**REQUIREMENT:**
Go through the entries that follow and count every line with the string "ldReg". Reply with the number only.

(Collected data entries)
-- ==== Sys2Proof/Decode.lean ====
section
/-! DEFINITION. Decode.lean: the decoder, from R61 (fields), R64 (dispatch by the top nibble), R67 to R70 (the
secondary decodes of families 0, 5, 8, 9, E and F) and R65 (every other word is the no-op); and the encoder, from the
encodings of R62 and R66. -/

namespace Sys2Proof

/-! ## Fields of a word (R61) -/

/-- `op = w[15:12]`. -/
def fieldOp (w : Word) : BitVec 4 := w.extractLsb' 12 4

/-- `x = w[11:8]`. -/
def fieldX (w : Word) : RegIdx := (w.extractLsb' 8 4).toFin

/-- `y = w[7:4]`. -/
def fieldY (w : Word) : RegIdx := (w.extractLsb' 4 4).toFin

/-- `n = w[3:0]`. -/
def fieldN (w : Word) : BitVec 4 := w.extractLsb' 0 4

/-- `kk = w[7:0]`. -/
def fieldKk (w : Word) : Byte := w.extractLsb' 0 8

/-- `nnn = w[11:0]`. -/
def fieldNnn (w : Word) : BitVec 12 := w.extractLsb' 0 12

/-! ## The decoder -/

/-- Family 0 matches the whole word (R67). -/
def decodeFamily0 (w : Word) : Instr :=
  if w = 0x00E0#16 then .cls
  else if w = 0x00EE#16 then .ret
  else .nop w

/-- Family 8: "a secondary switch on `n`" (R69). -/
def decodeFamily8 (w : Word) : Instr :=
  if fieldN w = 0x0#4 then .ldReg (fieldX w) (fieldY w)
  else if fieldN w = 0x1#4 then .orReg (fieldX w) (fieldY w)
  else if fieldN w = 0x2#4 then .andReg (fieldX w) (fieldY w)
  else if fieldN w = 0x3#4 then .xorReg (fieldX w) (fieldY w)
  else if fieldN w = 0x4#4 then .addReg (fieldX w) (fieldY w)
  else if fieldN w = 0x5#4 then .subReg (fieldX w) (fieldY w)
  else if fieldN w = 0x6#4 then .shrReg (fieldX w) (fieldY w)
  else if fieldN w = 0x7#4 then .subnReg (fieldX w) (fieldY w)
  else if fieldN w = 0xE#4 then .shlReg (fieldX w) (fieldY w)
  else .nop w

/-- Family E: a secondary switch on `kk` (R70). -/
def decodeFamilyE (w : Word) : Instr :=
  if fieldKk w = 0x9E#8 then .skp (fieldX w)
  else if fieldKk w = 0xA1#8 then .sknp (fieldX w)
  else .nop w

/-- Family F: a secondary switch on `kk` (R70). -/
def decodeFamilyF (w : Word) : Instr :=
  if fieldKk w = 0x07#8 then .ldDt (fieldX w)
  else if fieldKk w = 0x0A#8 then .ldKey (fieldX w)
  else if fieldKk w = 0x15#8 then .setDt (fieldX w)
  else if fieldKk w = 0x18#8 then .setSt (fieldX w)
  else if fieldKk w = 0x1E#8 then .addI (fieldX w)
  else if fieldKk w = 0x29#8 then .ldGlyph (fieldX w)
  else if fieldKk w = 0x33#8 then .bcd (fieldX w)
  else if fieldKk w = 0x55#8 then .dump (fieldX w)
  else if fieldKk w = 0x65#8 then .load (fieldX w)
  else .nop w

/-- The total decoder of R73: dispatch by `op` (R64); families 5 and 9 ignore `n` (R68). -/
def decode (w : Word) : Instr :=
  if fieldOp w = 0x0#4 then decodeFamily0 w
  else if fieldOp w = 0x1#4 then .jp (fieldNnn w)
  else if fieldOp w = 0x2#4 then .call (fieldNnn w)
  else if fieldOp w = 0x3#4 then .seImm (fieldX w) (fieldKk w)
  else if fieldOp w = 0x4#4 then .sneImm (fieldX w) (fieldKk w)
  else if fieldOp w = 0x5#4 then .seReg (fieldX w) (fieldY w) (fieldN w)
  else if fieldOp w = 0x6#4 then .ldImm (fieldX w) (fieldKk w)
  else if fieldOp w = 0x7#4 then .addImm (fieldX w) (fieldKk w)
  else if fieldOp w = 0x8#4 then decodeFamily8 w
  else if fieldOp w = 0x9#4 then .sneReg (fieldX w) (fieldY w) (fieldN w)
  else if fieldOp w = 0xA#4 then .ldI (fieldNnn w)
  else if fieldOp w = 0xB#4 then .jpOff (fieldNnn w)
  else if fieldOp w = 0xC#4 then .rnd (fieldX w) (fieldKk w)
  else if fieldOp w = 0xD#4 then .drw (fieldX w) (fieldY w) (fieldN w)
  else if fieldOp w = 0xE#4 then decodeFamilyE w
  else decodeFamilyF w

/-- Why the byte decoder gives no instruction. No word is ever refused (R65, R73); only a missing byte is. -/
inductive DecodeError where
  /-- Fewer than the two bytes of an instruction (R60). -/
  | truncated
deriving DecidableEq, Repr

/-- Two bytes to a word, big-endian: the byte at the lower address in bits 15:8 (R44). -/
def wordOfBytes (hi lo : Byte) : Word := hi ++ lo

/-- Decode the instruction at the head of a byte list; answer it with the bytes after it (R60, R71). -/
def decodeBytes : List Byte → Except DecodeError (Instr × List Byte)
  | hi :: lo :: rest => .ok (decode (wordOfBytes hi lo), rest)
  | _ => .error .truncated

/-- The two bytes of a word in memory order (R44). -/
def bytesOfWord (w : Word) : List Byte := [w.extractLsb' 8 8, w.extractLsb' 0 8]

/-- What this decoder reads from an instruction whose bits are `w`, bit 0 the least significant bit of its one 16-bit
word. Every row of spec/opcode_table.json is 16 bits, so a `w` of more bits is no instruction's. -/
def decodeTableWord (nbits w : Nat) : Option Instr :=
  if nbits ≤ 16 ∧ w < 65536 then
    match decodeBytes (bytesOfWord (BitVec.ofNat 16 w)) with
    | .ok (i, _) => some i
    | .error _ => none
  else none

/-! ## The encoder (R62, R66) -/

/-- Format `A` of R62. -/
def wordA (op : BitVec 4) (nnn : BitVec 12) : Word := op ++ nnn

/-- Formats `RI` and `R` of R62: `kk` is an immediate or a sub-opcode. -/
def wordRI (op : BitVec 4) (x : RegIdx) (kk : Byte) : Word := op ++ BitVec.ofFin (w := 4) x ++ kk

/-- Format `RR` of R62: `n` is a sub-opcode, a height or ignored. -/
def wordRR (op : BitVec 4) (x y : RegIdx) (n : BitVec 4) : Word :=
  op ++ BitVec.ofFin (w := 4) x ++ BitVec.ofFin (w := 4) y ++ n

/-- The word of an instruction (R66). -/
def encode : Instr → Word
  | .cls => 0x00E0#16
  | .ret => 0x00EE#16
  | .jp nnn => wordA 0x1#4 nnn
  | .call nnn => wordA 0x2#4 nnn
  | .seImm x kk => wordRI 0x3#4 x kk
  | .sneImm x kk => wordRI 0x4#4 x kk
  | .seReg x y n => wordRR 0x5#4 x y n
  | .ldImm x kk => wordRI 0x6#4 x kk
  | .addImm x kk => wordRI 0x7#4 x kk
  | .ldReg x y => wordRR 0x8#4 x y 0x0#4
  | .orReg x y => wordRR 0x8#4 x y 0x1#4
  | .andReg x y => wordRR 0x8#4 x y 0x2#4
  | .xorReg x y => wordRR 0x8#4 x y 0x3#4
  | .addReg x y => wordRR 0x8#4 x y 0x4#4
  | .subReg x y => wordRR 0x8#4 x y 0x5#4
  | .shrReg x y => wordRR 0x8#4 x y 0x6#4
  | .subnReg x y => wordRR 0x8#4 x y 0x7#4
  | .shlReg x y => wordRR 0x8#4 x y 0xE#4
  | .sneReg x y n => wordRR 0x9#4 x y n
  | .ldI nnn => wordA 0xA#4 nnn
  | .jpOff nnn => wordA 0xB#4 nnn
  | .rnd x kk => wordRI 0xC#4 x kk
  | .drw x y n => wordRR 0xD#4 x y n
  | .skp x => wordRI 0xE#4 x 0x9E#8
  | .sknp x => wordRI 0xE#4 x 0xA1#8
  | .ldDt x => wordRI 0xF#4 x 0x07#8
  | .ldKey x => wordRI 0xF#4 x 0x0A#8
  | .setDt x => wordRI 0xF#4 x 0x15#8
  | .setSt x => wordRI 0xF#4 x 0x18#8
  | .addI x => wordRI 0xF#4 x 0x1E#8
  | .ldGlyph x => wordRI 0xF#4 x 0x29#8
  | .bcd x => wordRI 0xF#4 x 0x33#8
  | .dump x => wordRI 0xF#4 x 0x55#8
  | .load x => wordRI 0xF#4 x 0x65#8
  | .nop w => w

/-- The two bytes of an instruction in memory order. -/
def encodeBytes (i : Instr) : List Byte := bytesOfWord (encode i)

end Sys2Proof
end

...

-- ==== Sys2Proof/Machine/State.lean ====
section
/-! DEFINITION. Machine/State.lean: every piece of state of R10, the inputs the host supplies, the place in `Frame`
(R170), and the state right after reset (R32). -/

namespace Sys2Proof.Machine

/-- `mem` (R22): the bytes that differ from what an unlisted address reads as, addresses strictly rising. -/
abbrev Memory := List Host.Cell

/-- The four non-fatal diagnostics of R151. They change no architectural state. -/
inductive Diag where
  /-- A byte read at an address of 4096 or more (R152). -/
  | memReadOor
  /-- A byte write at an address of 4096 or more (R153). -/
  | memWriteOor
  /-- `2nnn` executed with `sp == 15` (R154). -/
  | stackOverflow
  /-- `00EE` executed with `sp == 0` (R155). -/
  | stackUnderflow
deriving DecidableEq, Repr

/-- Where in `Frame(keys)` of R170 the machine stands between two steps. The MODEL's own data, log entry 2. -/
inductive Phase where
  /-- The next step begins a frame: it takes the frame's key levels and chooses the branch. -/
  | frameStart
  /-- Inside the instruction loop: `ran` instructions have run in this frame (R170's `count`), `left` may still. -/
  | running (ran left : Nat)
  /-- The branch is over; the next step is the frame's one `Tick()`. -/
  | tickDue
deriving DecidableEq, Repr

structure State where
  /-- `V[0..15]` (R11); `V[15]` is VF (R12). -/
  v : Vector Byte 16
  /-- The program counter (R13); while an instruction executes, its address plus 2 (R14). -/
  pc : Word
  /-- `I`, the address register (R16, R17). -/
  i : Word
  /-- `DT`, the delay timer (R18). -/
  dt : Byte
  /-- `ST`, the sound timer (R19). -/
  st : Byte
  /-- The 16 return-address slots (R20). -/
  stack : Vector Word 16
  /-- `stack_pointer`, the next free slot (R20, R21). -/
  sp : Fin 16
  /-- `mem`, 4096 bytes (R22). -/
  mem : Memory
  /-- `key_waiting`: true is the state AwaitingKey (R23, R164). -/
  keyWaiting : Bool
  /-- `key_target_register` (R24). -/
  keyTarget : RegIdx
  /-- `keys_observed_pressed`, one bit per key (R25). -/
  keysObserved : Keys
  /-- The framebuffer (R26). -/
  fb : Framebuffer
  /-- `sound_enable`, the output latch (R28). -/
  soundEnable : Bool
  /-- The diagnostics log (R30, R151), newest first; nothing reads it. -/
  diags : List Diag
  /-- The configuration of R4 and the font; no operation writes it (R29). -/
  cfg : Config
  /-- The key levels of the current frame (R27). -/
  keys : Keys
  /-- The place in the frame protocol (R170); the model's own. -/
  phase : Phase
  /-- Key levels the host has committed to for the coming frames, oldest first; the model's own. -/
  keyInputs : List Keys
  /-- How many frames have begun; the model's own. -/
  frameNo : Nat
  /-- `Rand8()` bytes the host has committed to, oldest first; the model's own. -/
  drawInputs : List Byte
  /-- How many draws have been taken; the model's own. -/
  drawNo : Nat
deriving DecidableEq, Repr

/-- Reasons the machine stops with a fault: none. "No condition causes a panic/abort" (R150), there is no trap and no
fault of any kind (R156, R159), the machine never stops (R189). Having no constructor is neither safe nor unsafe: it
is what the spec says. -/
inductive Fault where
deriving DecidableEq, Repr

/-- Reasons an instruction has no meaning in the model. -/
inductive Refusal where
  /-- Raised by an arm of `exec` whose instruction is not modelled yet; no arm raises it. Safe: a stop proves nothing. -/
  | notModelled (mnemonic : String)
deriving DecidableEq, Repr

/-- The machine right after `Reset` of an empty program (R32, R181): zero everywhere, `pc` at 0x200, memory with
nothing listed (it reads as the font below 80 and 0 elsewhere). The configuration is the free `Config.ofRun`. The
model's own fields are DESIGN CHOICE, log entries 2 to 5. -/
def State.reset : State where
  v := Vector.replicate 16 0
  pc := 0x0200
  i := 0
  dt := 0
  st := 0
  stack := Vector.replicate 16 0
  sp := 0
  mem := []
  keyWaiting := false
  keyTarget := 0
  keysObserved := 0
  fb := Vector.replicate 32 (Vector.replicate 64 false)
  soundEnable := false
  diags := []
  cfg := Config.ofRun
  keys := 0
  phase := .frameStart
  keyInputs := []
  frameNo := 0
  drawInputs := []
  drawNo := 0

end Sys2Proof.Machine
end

--

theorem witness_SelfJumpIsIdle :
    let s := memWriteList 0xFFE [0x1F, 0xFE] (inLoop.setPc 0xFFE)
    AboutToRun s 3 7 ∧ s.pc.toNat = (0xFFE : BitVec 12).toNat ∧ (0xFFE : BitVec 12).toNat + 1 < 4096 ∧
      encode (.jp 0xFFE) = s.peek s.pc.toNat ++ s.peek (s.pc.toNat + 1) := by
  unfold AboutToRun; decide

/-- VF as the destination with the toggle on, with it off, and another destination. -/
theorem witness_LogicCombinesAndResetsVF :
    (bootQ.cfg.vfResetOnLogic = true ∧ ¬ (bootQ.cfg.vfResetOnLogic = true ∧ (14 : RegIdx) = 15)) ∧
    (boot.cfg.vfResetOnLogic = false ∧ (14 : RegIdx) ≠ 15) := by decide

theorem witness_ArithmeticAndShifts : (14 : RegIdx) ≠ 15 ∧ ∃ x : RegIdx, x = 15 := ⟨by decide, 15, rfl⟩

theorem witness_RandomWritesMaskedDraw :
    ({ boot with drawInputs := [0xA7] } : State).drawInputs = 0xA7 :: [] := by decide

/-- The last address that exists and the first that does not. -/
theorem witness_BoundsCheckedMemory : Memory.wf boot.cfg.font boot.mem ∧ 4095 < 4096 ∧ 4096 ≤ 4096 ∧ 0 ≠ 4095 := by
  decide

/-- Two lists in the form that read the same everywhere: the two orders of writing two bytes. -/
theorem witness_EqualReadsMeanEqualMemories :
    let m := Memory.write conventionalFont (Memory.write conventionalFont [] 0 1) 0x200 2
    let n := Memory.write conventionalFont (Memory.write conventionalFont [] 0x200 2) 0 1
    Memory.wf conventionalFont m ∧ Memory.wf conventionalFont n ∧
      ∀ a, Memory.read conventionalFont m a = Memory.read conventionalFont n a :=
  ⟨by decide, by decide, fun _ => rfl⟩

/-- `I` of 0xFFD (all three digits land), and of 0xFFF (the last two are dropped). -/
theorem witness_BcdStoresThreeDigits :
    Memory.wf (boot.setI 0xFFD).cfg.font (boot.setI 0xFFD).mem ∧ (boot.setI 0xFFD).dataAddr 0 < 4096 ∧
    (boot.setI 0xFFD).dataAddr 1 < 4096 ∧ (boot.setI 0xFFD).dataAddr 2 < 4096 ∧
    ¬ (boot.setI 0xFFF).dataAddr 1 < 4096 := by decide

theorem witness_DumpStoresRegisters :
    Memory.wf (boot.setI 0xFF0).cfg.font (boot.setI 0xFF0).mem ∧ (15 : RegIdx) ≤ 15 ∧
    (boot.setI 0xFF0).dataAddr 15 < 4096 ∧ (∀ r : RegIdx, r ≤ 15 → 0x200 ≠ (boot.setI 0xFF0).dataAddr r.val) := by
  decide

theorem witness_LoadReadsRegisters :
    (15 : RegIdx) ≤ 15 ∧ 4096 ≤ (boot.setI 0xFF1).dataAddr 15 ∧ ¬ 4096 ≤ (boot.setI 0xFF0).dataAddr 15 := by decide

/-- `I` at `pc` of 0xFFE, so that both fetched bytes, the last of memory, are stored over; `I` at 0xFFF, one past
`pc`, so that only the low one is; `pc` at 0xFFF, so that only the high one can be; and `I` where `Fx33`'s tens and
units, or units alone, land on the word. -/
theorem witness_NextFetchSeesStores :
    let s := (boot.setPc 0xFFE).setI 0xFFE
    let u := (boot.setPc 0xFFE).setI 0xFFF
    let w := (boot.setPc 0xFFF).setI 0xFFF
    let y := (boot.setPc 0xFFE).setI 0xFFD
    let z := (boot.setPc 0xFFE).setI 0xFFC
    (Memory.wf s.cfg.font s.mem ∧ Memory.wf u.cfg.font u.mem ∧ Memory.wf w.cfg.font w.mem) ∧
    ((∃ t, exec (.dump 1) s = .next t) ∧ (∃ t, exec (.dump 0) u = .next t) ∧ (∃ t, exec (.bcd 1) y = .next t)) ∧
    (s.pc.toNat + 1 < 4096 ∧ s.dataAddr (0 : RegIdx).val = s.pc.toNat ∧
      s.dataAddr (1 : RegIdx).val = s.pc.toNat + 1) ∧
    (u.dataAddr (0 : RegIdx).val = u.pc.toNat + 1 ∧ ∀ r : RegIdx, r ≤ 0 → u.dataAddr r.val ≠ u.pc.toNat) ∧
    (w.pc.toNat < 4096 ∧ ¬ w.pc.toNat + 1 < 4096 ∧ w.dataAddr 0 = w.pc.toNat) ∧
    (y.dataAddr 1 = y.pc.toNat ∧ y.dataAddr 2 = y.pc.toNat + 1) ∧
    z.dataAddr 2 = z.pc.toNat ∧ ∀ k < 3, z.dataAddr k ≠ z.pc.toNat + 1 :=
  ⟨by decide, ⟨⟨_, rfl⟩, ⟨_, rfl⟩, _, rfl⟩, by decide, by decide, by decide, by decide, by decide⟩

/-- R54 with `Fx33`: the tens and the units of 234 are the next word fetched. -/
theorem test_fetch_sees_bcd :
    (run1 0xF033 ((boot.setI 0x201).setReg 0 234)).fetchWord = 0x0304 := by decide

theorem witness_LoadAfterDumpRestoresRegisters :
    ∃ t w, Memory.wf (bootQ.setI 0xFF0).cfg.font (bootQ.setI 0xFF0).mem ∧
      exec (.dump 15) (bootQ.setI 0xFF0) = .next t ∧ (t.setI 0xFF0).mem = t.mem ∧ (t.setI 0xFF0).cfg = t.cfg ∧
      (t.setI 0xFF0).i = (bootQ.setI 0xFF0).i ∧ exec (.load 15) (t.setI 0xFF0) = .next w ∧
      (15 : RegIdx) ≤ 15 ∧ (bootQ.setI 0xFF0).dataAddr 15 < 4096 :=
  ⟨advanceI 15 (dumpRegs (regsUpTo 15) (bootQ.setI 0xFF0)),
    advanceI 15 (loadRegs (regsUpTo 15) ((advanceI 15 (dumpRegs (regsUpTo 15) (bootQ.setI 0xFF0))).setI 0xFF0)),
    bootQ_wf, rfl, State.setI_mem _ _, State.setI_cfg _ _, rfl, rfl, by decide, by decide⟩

**ANSWER TO THE EXERCISE:**
2